# What to produce:
When you reach the line containing "is accepted. -/" in the entries below, begin reproducing lines exactly, and stop once the line containing "((fset_regs _ _ _ _).trans" is done.
===== Material shown =====
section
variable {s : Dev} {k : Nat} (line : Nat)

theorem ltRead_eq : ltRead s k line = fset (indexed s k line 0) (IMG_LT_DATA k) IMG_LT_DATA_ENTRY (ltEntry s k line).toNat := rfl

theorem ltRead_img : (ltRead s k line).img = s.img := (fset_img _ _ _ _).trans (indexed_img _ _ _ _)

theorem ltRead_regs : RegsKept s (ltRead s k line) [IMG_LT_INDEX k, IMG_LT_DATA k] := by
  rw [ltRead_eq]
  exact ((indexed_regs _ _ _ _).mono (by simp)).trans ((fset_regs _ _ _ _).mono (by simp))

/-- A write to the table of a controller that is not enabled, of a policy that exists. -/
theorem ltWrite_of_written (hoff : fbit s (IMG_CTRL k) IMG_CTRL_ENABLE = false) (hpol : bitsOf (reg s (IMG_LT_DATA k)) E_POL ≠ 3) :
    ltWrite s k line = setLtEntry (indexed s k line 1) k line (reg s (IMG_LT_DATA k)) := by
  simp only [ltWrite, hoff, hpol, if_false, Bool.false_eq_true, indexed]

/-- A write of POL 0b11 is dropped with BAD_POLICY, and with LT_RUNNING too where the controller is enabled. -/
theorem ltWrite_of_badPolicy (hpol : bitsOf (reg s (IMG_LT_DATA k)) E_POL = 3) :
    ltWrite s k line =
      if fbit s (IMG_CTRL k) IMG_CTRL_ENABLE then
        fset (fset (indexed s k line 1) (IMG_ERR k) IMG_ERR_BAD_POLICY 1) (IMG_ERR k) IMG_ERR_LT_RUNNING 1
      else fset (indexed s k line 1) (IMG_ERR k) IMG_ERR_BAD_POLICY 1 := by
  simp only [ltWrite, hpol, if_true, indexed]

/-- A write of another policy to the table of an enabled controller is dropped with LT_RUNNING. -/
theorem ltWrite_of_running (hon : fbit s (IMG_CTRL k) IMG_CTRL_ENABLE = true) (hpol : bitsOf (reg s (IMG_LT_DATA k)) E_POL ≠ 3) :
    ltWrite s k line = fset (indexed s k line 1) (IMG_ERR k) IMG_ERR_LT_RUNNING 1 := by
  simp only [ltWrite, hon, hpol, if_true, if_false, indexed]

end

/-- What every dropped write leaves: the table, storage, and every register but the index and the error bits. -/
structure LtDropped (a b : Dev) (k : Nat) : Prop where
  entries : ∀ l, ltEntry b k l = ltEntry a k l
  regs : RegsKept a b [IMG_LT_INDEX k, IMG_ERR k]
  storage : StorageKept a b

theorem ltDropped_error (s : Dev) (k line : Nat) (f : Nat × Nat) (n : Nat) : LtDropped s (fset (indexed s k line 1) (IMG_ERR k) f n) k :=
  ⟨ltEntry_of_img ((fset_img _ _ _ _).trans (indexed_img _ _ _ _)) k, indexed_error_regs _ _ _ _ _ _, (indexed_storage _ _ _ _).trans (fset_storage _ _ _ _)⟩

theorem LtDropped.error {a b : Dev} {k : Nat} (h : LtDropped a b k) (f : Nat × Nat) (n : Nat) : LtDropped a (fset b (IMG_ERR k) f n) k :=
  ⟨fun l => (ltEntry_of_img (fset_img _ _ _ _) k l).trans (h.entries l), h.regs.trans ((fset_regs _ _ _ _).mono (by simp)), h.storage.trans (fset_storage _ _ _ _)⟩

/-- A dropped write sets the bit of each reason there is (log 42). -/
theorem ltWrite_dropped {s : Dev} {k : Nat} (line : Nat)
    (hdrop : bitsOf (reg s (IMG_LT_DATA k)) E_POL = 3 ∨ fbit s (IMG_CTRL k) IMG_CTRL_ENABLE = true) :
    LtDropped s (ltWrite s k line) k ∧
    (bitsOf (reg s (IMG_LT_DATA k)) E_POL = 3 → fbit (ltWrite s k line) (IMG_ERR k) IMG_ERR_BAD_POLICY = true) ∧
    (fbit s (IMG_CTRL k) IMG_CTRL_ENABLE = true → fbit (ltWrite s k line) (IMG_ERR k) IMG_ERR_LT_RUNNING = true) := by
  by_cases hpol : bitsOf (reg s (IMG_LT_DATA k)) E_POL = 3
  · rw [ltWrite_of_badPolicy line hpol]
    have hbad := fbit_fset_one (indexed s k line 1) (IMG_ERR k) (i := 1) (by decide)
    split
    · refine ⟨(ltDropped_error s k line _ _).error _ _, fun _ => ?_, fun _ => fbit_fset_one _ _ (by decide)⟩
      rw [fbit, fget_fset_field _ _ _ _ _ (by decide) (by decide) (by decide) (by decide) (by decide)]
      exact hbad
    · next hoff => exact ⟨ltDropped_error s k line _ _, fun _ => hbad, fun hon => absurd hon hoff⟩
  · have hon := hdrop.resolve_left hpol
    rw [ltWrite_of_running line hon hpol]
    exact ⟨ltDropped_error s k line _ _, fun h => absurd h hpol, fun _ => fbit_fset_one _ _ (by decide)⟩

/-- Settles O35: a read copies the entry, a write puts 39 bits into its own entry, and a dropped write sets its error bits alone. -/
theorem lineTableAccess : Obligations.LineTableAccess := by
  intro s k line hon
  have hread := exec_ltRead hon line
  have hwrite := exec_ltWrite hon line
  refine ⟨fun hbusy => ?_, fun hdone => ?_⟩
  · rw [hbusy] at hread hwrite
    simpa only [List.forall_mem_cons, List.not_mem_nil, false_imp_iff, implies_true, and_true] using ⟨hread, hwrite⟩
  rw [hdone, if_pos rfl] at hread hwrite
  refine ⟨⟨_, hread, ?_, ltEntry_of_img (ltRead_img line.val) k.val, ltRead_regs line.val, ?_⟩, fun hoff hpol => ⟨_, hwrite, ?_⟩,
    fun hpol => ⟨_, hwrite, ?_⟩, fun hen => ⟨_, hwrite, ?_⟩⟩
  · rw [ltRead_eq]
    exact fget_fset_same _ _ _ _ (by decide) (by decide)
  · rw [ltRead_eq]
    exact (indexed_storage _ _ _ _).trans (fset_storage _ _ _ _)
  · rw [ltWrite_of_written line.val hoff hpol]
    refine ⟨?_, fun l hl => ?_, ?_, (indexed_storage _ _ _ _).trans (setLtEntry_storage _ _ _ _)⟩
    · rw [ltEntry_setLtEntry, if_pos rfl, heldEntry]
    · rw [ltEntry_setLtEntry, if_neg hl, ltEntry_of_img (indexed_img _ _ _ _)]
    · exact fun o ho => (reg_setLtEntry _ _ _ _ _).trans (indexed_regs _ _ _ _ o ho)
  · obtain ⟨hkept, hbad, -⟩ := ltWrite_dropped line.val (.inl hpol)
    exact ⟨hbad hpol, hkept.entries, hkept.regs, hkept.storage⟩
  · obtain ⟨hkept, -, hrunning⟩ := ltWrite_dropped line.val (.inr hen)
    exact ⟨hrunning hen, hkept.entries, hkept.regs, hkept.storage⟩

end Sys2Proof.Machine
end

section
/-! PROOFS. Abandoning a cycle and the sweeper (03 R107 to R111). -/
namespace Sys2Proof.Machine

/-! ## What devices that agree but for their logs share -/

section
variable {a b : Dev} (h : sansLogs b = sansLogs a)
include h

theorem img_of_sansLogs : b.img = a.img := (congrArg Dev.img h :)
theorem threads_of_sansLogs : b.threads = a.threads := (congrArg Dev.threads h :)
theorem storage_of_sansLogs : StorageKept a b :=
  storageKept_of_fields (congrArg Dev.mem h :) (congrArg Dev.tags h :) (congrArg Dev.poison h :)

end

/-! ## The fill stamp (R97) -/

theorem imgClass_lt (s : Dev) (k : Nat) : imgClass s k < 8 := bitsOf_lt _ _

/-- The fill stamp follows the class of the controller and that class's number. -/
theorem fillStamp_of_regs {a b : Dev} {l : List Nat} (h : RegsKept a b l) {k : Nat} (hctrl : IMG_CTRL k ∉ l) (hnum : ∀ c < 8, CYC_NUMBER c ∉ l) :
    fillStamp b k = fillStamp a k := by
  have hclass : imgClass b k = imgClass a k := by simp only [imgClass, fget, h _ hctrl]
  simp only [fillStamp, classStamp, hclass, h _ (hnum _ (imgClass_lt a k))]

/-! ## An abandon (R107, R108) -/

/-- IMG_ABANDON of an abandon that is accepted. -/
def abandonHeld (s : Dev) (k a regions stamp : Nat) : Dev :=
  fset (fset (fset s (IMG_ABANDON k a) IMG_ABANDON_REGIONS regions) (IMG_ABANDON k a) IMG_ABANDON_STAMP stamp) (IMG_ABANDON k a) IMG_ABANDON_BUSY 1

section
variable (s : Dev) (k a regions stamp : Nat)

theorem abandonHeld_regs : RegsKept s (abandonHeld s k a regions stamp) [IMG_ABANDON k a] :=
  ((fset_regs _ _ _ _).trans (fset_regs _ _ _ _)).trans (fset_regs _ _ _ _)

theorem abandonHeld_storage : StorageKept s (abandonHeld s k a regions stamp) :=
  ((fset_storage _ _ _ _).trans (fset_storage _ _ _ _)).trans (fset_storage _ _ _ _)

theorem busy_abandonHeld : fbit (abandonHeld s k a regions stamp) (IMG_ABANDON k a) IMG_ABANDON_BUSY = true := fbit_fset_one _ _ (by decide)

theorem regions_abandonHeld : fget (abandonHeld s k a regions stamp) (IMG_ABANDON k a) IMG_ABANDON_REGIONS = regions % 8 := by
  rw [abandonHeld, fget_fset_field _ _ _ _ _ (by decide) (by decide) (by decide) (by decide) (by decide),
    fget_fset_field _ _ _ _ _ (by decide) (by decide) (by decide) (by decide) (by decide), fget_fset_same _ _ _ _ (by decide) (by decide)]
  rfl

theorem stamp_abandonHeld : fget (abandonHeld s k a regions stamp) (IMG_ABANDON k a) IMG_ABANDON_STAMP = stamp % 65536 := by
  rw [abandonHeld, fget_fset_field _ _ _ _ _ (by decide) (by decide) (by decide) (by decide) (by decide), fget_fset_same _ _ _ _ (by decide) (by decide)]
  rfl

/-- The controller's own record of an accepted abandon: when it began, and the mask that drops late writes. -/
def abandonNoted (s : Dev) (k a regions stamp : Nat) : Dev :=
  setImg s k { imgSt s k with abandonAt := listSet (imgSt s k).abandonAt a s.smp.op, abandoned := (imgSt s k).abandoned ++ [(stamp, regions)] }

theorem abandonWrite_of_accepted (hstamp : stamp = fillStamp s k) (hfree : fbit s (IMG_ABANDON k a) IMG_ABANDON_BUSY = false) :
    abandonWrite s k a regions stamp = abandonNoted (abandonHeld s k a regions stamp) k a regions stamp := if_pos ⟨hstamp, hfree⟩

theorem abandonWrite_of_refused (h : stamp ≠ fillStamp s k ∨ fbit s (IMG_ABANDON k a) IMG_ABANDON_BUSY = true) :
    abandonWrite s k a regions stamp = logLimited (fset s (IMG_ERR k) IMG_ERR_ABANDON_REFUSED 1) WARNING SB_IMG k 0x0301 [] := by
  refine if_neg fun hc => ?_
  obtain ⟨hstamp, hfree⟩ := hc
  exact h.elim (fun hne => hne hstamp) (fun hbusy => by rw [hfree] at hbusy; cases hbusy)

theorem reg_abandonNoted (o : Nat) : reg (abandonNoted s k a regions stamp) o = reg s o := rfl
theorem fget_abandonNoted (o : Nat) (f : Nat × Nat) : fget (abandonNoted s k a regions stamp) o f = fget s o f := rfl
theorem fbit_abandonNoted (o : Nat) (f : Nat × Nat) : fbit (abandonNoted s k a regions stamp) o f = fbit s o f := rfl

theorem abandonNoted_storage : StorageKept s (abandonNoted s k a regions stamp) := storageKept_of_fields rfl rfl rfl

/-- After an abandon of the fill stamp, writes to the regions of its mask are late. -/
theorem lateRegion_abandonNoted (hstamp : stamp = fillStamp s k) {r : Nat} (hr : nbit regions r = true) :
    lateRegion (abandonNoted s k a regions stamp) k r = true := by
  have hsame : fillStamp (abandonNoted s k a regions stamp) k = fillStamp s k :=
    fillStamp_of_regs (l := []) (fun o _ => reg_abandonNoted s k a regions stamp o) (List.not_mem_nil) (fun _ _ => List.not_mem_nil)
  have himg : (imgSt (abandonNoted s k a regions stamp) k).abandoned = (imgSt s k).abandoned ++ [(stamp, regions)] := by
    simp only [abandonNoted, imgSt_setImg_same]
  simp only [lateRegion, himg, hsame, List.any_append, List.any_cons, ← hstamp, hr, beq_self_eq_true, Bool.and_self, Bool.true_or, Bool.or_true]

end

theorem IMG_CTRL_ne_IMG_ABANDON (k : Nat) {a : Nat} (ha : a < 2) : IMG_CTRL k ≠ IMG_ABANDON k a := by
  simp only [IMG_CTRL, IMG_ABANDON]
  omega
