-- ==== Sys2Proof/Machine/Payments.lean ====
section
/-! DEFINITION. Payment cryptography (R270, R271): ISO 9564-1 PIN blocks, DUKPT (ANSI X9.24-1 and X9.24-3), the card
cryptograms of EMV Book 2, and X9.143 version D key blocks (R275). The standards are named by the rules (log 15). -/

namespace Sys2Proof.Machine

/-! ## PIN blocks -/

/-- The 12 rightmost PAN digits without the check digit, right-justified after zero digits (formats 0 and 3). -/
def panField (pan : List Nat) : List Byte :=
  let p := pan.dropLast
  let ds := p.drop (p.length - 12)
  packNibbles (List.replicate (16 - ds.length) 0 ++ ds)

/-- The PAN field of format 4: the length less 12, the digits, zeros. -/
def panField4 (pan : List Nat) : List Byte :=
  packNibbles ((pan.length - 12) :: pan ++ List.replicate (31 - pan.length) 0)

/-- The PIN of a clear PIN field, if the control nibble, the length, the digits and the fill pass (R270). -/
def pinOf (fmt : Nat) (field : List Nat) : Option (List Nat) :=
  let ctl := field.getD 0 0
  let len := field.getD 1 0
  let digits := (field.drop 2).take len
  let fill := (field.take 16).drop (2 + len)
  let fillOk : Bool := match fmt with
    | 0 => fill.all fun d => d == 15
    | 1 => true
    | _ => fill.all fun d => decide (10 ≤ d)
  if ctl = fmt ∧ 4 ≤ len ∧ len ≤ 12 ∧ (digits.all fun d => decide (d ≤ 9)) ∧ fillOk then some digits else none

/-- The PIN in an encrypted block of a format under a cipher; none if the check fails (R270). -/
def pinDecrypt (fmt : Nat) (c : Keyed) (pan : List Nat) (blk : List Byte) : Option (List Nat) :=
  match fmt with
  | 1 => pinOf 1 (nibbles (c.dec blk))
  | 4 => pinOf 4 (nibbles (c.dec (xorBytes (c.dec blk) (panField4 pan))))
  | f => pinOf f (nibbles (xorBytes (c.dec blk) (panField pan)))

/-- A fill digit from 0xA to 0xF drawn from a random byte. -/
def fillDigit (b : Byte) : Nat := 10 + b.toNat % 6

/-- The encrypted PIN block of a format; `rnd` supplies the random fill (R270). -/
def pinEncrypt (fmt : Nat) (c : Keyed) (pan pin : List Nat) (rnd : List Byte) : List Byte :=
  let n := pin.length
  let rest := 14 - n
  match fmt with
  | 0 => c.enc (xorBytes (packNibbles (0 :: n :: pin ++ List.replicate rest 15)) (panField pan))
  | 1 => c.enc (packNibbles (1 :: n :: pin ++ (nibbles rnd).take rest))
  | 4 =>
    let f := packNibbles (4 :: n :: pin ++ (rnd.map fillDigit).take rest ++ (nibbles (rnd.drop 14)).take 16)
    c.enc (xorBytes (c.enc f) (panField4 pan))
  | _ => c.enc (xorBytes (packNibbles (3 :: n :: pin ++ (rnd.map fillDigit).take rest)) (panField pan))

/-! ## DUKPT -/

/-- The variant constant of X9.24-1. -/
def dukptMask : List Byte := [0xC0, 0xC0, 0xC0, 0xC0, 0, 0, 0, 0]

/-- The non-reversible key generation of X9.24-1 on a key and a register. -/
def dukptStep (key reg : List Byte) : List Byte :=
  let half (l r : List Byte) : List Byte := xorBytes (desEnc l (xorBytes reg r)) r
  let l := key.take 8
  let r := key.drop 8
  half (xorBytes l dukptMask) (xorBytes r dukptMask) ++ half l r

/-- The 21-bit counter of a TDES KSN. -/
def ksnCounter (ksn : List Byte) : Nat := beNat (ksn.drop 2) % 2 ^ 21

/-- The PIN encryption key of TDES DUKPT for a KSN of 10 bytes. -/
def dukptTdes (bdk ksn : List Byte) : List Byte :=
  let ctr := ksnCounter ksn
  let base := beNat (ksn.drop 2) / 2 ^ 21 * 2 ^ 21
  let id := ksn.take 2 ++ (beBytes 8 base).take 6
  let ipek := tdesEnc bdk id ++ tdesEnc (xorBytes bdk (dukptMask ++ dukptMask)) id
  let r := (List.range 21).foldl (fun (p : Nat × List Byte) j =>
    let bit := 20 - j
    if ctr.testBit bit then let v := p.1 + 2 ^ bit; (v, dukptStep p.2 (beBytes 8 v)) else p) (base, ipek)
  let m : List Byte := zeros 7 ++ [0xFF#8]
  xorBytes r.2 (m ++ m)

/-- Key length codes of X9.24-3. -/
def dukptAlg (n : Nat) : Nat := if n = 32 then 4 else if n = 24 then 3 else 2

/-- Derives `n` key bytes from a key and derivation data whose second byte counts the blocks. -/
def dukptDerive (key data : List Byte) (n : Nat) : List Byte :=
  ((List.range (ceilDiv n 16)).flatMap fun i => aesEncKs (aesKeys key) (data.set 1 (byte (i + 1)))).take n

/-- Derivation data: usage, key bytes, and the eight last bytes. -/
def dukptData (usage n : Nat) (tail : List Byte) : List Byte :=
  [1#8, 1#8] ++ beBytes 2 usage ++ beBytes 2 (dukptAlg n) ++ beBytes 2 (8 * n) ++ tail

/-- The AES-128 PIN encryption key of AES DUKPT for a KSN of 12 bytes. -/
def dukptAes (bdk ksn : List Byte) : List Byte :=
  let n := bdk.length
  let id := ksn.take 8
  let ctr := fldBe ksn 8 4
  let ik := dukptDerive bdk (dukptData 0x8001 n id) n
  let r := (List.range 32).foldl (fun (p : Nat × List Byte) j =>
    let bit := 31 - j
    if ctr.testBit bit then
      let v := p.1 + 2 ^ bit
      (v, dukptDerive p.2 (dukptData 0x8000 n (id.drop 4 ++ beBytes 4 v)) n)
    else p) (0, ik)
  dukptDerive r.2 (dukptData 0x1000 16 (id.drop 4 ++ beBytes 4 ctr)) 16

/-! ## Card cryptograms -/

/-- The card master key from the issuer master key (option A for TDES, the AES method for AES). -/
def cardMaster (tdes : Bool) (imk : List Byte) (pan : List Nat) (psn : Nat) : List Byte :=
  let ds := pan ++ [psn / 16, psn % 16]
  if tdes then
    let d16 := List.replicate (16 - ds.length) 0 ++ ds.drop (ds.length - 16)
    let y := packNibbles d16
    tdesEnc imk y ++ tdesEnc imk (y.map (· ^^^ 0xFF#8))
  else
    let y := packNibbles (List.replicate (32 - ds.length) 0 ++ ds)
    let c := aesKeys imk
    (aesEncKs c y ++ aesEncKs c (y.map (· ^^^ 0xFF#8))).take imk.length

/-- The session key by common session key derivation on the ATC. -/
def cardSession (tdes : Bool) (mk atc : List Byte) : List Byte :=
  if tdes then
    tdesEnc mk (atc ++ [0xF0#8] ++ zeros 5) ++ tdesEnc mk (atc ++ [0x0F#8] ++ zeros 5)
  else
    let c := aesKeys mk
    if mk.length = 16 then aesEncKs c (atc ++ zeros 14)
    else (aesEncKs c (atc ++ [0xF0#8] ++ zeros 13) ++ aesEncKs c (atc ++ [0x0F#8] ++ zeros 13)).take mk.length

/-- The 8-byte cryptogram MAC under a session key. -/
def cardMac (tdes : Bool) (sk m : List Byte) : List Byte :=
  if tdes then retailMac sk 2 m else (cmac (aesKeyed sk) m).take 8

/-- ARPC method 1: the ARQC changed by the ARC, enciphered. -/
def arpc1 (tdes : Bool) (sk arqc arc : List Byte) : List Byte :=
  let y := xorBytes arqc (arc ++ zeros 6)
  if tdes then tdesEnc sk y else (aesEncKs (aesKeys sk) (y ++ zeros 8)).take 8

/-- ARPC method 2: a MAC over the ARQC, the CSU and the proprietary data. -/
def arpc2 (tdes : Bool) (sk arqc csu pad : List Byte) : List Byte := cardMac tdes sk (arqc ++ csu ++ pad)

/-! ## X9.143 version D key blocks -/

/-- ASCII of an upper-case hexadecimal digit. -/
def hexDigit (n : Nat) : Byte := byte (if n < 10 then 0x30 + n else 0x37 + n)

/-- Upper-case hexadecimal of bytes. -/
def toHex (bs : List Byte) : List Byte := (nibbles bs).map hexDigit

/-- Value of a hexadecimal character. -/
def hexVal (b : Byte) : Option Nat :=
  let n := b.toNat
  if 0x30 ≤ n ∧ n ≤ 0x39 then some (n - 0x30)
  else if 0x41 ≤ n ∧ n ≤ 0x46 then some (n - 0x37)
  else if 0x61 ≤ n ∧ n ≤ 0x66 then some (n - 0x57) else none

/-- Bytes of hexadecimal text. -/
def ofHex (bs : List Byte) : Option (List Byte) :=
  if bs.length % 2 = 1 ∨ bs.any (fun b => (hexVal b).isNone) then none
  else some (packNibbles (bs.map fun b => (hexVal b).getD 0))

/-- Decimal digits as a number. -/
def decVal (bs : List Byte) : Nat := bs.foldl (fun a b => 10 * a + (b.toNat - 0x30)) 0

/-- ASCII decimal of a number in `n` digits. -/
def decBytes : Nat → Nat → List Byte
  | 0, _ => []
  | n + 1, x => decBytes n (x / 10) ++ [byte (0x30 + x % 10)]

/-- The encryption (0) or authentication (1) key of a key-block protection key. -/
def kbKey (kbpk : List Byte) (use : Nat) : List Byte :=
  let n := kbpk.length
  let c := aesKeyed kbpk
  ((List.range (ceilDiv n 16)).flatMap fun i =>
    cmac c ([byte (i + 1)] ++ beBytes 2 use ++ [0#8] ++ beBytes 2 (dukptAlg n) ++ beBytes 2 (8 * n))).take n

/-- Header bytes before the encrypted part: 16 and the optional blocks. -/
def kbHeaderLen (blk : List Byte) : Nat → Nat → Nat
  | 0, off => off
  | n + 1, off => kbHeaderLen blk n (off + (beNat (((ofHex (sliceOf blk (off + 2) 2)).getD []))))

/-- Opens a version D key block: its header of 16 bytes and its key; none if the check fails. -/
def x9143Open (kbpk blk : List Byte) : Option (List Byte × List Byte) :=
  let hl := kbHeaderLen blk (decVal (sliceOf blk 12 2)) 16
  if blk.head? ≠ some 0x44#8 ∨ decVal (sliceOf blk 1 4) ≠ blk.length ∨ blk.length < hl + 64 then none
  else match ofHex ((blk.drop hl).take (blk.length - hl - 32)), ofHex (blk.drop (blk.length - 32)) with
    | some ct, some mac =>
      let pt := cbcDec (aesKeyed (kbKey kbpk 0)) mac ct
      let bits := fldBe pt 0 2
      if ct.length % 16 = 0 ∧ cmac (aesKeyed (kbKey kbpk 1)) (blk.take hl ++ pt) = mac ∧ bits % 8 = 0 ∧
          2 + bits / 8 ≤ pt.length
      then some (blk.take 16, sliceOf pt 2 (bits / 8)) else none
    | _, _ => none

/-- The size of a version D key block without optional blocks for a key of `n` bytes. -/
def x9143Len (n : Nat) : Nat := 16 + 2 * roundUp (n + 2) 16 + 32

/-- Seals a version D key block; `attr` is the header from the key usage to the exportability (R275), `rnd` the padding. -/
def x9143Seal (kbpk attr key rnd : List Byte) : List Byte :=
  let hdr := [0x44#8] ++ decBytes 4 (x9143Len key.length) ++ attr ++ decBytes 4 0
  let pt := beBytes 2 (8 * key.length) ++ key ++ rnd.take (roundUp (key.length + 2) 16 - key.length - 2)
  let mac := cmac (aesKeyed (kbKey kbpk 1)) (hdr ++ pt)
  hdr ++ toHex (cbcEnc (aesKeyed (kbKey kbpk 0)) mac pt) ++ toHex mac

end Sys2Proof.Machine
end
=====
# Reply:
/-- IMG_ABANDON of an abandon that is accepted. -/
def abandonHeld (s : Dev) (k a regions stamp : Nat) : Dev :=
  fset (fset (fset s (IMG_ABANDON k a) IMG_ABANDON_REGIONS regions) (IMG_ABANDON k a) IMG_ABANDON_STAMP stamp) (IMG_ABANDON k a) IMG_ABANDON_BUSY 1

section
variable (s : Dev) (k a regions stamp : Nat)

theorem abandonHeld_regs : RegsKept s (abandonHeld s k a regions stamp) [IMG_ABANDON k a] :=
  ((fset_regs _ _ _ _).trans (fset_regs _ _ _ _)).trans (fset_regs _ _ _ _)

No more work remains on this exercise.